BEGIN
/-- One operation. -/
def State.operate (s : State) (d : Nat) : Todo → Did
  | .takeOver => let s1 := (s.settleAmo d).abandon d false; .ok s1 (s1.reliefSteps d ++ [.kicks])
  | .jwrNode seq queue prio slot =>
    .ok (s.journal d 1 (leBytes 4 seq ++ [BitVec.ofNat 8 queue, BitVec.ofNat 8 prio, 0, 0] ++ leBytes 4 slot)) []
  | .log e => .ok ({ s with logSeq := e.seq }.writeLog e) []
  | .logFix seq queue slot =>
    if s.nat (logEntryKey seq) 4 = seq then .ok { s with logSeq := seq } []
    else
      let q := s.queue queue
      match s.readNow (distAcc 0 q.asid .load) (q.base + slot % 2 ^ q.caplog * 128) 128 with
      | .blocked s' => .waits s'
      | .ready bs =>
        let e : LogEntry := { seq, kind := 0, queue, slot, record := slotWords (bs.map (·.1)), map := 0 }
        .ok ({ s.forgetLoads 0 with logSeq := seq }.writeLog e) []
  | .head seq queue slot => .ok (s.headSteps seq queue slot) []
  | .members seq queue prio =>
    let ms := s.membersOf d seq
    let j := (s.nodeBack d 16384 ((s.die d).jtail - 1)).getD 0
    .ok s (s.memberSteps d j seq ms ++ finishSteps seq queue prio ms.length)
  | .jwrBind seq g m c =>
    let t := s.nextTicket c
    .ok (s.journal d 2 (leBytes 8 t ++ leBytes 8 (Config.bindRecord d seq (g * (s.recordOf seq).m + m))))
      (bindSteps seq g m c t)
  | .bind seq g m c =>
    if !(s.core c).takes then .no
    else
      let t := s.nextTicket c
      .ok ((s.onDie d fun k => { k with bcnt := k.bcnt.set (c % 20) (t % 2 ^ 32) }).onCore c fun k =>
        { k with runq := k.runq ++ [(s.recordOf seq).entry seq (((s.logEntry seq).map LogEntry.queue).getD 0) g m t] }) []
  | .ticket seq t => .ok (s.writeTicket d t seq) []
  | .rel t => .ok (s.relTicket d t false).1 []
  | .table seq mem =>
    let r := s.recordOf seq
    .ok (s.writeShare d { seq, ncc := r.ncc, nccEnd := r.w 8, queue := ((s.logEntry seq).map LogEntry.queue).getD 0
                          cev := r.cev, asid := r.asid, nodeId := BitVec.ofNat 64 (r.w 6), mem, ended := 0 }) []
  | .copy seq queue prio =>
    let k := ((s.recordOf seq).place (s.cursAt d (seq - 1))).2
    .ok (s.writeCursors d seq { k with rr := k.rr.set prio ((queue + 1) % 64) }) []
  | .jwrDone seq => .ok (s.journal d 3 (leBytes 4 seq)) []
  | .progress seq => .ok (s.writeProgress d seq) (s.emptyAdd d seq)
  | .taskEnd r => let t := s.endRecord d r; .ok t.1 t.2
  | .ended seq n =>
    let h := s.share d seq
    let m := max h.ended n
    .ok (s.writeShare d { h with ended := m }) (if m = h.mem then [.intent (h.countAdd m)] else [])
  | .intent a =>
    .ok ((s.journal d 6 (leBytes 8 a.addr ++ leBytes 4 a.seq ++ leBytes 2 a.ended ++
      [BitVec.ofNat 8 a.asid, BitVec.ofNat 8 a.target])).onDist d fun k => { k with asid := a.asid }) [.amo a]
  | .amo a =>
    match s.addNow (.dist d) (readTag (distAcc d a.asid .atomic) a.addr 8) a.asid a.addr 1 with
    | .blocked s' => .waits s'
    | .ready old p s' =>
      .ok (if p then s' else s'.onDie d fun k =>
        { k with amoAddr := BitVec.ofNat 64 a.addr, amoOld := BitVec.ofNat 64 old, amoJseq := k.jtail }) [.jwrAdd a old p]
  | .jwrAdd a old lost =>
    .ok (s.journal d 4 (leBytes 8 a.addr ++ leBytes 8 old ++ leBytes 4 a.seq ++ leBytes 2 a.ended ++ [BitVec.ofNat 8 a.target]))
      (s.afterAdd d a old lost)
  | .post seq =>
    let h := s.share d seq
    match s.readNow (distAcc d h.asid .load) (h.ncc + 8) 8 with
    | .blocked s' => .waits s'
    | .ready bs => .ok ((s.forgetLoads d).postEvent 0 2
        [BitVec.ofNat 64 h.ncc, h.nodeId, BitVec.ofNat 64 (h.queue + h.seq * 2 ^ 32), BitVec.ofNat 64 (gotNat bs)]) [.fails seq]
  | .fails seq =>
    let h := s.share d seq
    match s.readNow (distAcc d h.asid .load) (h.ncc + 8) 8 with
    | .blocked s' => .waits s'
    | .ready bs => .ok ((s.forgetLoads d).postFails d h (gotNat bs)) []
  | .kicks => .ok ((if d = 0 then s.onDie 0 fun k => { k with kicks := 0 } else s).writePend d (-1)) []

/-- The next operation that a die's firmware owes; none while it waits. -/
def State.work (s : State) (d : Nat) : Option State :=
  match (s.die d).todo with
  | [] => none
  | t :: rest =>
    match s.operate d t with
    | .ok s1 l => some (s1.onDie d fun k => { k with todo := l ++ rest })
    | .waits s1 => some s1
    | .no => none

/-! ## Selection (R183-R185, R189) -/

def Queue.slot (q : Queue) : Nat := q.base + q.head.toNat % 2 ^ q.caplog * 128

/-- The lap tag of a slot (R180). -/
def Queue.tag (q : Queue) : Nat := 0x80 + q.head.toNat / 2 ^ q.caplog % 128

/-- What a look at a queue's head slot finds; `again` is a state that has forgotten what it read before the slot was
ready. -/
inductive Look
  | nothing
  | again (s : State)
  | waits (s : State)
  | bad (why : Nat) (consume : Bool)
  | unmet (sat : Nat)
  | eligible (r : Launch)

/-- Whether a dependence is satisfied by COUNT and FAILS (R183). -/
def depMet (count dval fails : Nat) : Bool := (count + 2 ^ 64 - dval % 2 ^ 64) % 2 ^ 64 < 2 ^ 63 && fails = 0

/-- The dependences from j on, with those found satisfied. -/
def State.lookDeps (s : State) (r : Launch) (sat : Nat) : List Nat → Look
  | [] => if fld sat 0 r.ndeps = 2 ^ r.ndeps - 1 then .eligible r else .unmet sat
  | j :: js =>
    match s.readNow (distAcc 0 r.asid .load) (r.daddr j) 16 with
    | .blocked s' => .waits s'
    | .ready bs =>
      if gotPoison bs then .bad 8 false
      else s.lookDeps r (if depMet (gotNat (bs.take 8)) (r.dval j) (gotNat (bs.drop 8)) then sat + 2 ^ j else sat) js

/-- Die 0 looks at queue q: it waits at a slot until that is ready (R190). -/
def State.look (s : State) (n : Nat) : Look :=
  let q := s.queue n
  if !q.v || q.state ≠ 1 || q.head = q.tail || q.stale then .nothing
  else
    let a := distAcc 0 q.asid .load
    match s.readNow a q.slot 128 with
    | .blocked s' => .waits s'
    | .ready bs =>
      if gotPoison bs then .bad 7 false
      else if (bs.getD 127 (0, false)).1.toNat ≠ q.tag then
        if (s.result? a.agent (readTag a q.slot 128)).isSome then .again (s.forgetLoads 0) else .nothing
      else
        let r : Launch := slotWords (bs.map (·.1))
        match s.why r with
        | some w => .bad w true
        | none => s.lookDeps r 0 (List.range r.ndeps)

/-- HEAD advances past a rejected head slot, then the word at QHEADA shows it (R182). -/
def State.consume (s : State) (n : Nat) : State :=
  let q := s.queue n
  let h := q.head + 1
  (s.onQueue n fun q => { q with head := h, depsat := 0, stale := false }).storeLater 0 q.asid q.heada (leBytes 8 h.toNat)

/-- A queue faults (R182). -/
def State.faultQueue (s : State) (n why : Nat) (slot : BitVec 32) : State :=
  (s.onQueue n fun q => { q with state := 3, why }).postPort (s.queue n).owner 4 0 n
    [BitVec.ofNat 64 slot.toNat, BitVec.ofNat 64 why]

/-- Whether the firmware of a die is at work on nothing. -/
def State.distIdle (s : State) (d : Nat) : Bool := s.distLive d && (s.die d).todo.isEmpty

/-- Whether die 0 may write the next entry (R183, R185, R369, R373). -/
def State.maySelect (s : State) : Bool :=
  s.distIdle 0 && s.boundary && s.ck.phase = 0 &&
    (s.logSeq < 4096 || (List.range 32).all fun d => s.logSeq + 1 ≤ s.progressOf d + 4096)
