-- ==== Sys2Proof/Laws/Ops.lean ====
section
/-! SUPPORT. What the shared operations of issue and of results can do, said once each. -/

namespace Sys2Proof.Laws

open Machine

/-! ## Issue -/

/-- An operation that nothing holds back runs its body. -/
theorem issue_granted (s : State) (n : Need) (body : State → State)
    (h : s.grants n.pred n.srcs n.dests n.eats) : s.issue n body = body s := by
  obtain ⟨hf, hv, hs, hd, he⟩ := h
  have h1 : n.srcs.find? (fun r => !r.full s && !r.waits) = none := by
    simp only [List.find?_eq_none, Bool.and_eq_true, Bool.not_eq_true']
    intro r hr; simp [hs r hr]
  have h2 : n.srcs.any (fun r => !r.full s) = false := by
    simp only [List.any_eq_false, Bool.not_eq_true']
    intro r hr; simp [hs r hr]
  have h3 : n.dests.any s.old.pending = false := by
    simp only [List.any_eq_false]
    intro r hr; simp [hd r hr]
  have h4 : n.eats.find? (fun r => r.poison s) = none := by
    simp only [List.find?_eq_none]
    intro r hr; simp [he r hr]
  simp [State.issue, hf, hv, h1, h2, h3, h4]

/-- An operation whose guard is 0 does nothing. -/
theorem issue_guard_zero (s : State) (n : Need) (body : State → State) (hf : (s.p n.pred).full = true)
    (hv : (s.p n.pred).val = false) : s.issue n body = s := by
  simp [State.issue, hf, hv]

/-- Everything that issue can do. -/
theorem issue_cases (s : State) (n : Need) (body : State → State) :
    s.issue n body = s ∨ s.issue n body = s.wait .regs ∨
      (∃ r ∈ n.srcs, r.full s = false ∧ r.waits = false ∧ s.issue n body = { s.trap 3 r.addr n.slot with mark := .early }) ∨
      (∃ r ∈ n.eats, r.poison s = true ∧ s.issue n body = s.trap 4 r.eatAddr n.slot) ∨
      (s.grants n.pred n.srcs n.dests n.eats ∧ s.issue n body = body s) := by
  by_cases hf : (s.p n.pred).full
  · by_cases hv : (s.p n.pred).val
    · cases h1 : n.srcs.find? (fun r => !r.full s && !r.waits) with
      | some r =>
        have hm := List.mem_of_find?_eq_some h1
        have hp := List.find?_some h1
        simp only [Bool.and_eq_true, Bool.not_eq_true'] at hp
        exact .inr (.inr (.inl ⟨r, hm, hp.1, hp.2, by simp [State.issue, hf, hv, h1]⟩))
      | none =>
        by_cases h2 : n.srcs.any (fun r => !r.full s) || n.dests.any s.old.pending
        · exact .inr (.inl (by simp only [State.issue, hf, hv, h1, h2]; simp))
        · cases h4 : n.eats.find? (fun r => r.poison s) with
          | some r =>
            exact .inr (.inr (.inr (.inl ⟨r, List.mem_of_find?_eq_some h4, List.find?_some h4,
              by simp only [State.issue, hf, hv, h1, h2, h4]; simp⟩)))
          | none =>
            refine .inr (.inr (.inr (.inr ⟨⟨hf, hv, ?_, ?_, ?_⟩, by simp only [State.issue, hf, hv, h1, h2, h4]; simp⟩)))
            · intro r hr
              simp only [Bool.or_eq_true, List.any_eq_true, not_or, not_exists, not_and, Bool.not_eq_true', Bool.not_eq_false] at h2
              exact h2.1 r hr
            · intro d hd
              simp only [Bool.or_eq_true, List.any_eq_true, not_or, not_exists, not_and, Bool.not_eq_true] at h2
              exact h2.2 d hd
            · intro r hr
              simpa using (List.find?_eq_none.1 h4) r hr
    · exact .inl (by simp [State.issue, hf, hv])
  · exact .inr (.inl (by simp [State.issue, hf]))

/-! ## Registers -/

theorem empty_empties (k : Ctx) (d : Dest) : (k.empty d).empties d := by
  cases d with
  | g n => by_cases h : n = 0 <;> simp [Ctx.empty, Ctx.empties, Ctx.gAt, h]
  | v n => simp [Ctx.empty, Ctx.empties, Ctx.vAt]
  | p n => by_cases h : n = 0 <;> simp [Ctx.empty, Ctx.empties, Ctx.pAt, h]
  | k n => simp [Ctx.empties]
  | acc t => simp [Ctx.empties]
END
**What the exercise asks**:
One stretch of the lines above is wanted, from the line that contains "[BitVec.ofNat 8 a.asid, BitVec.ofNat" through the line that contains "s'.onDie d fun k =>". Output it exactly.

**The answer**:
      [BitVec.ofNat 8 a.asid, BitVec.ofNat 8 a.target])).onDist d fun k => { k with asid := a.asid }) [.amo a]
  | .amo a =>
    match s.addNow (.dist d) (readTag (distAcc d a.asid .atomic) a.addr 8) a.asid a.addr 1 with
    | .blocked s' => .waits s'
    | .ready old p s' =>
      .ok (if p then s' else s'.onDie d fun k =>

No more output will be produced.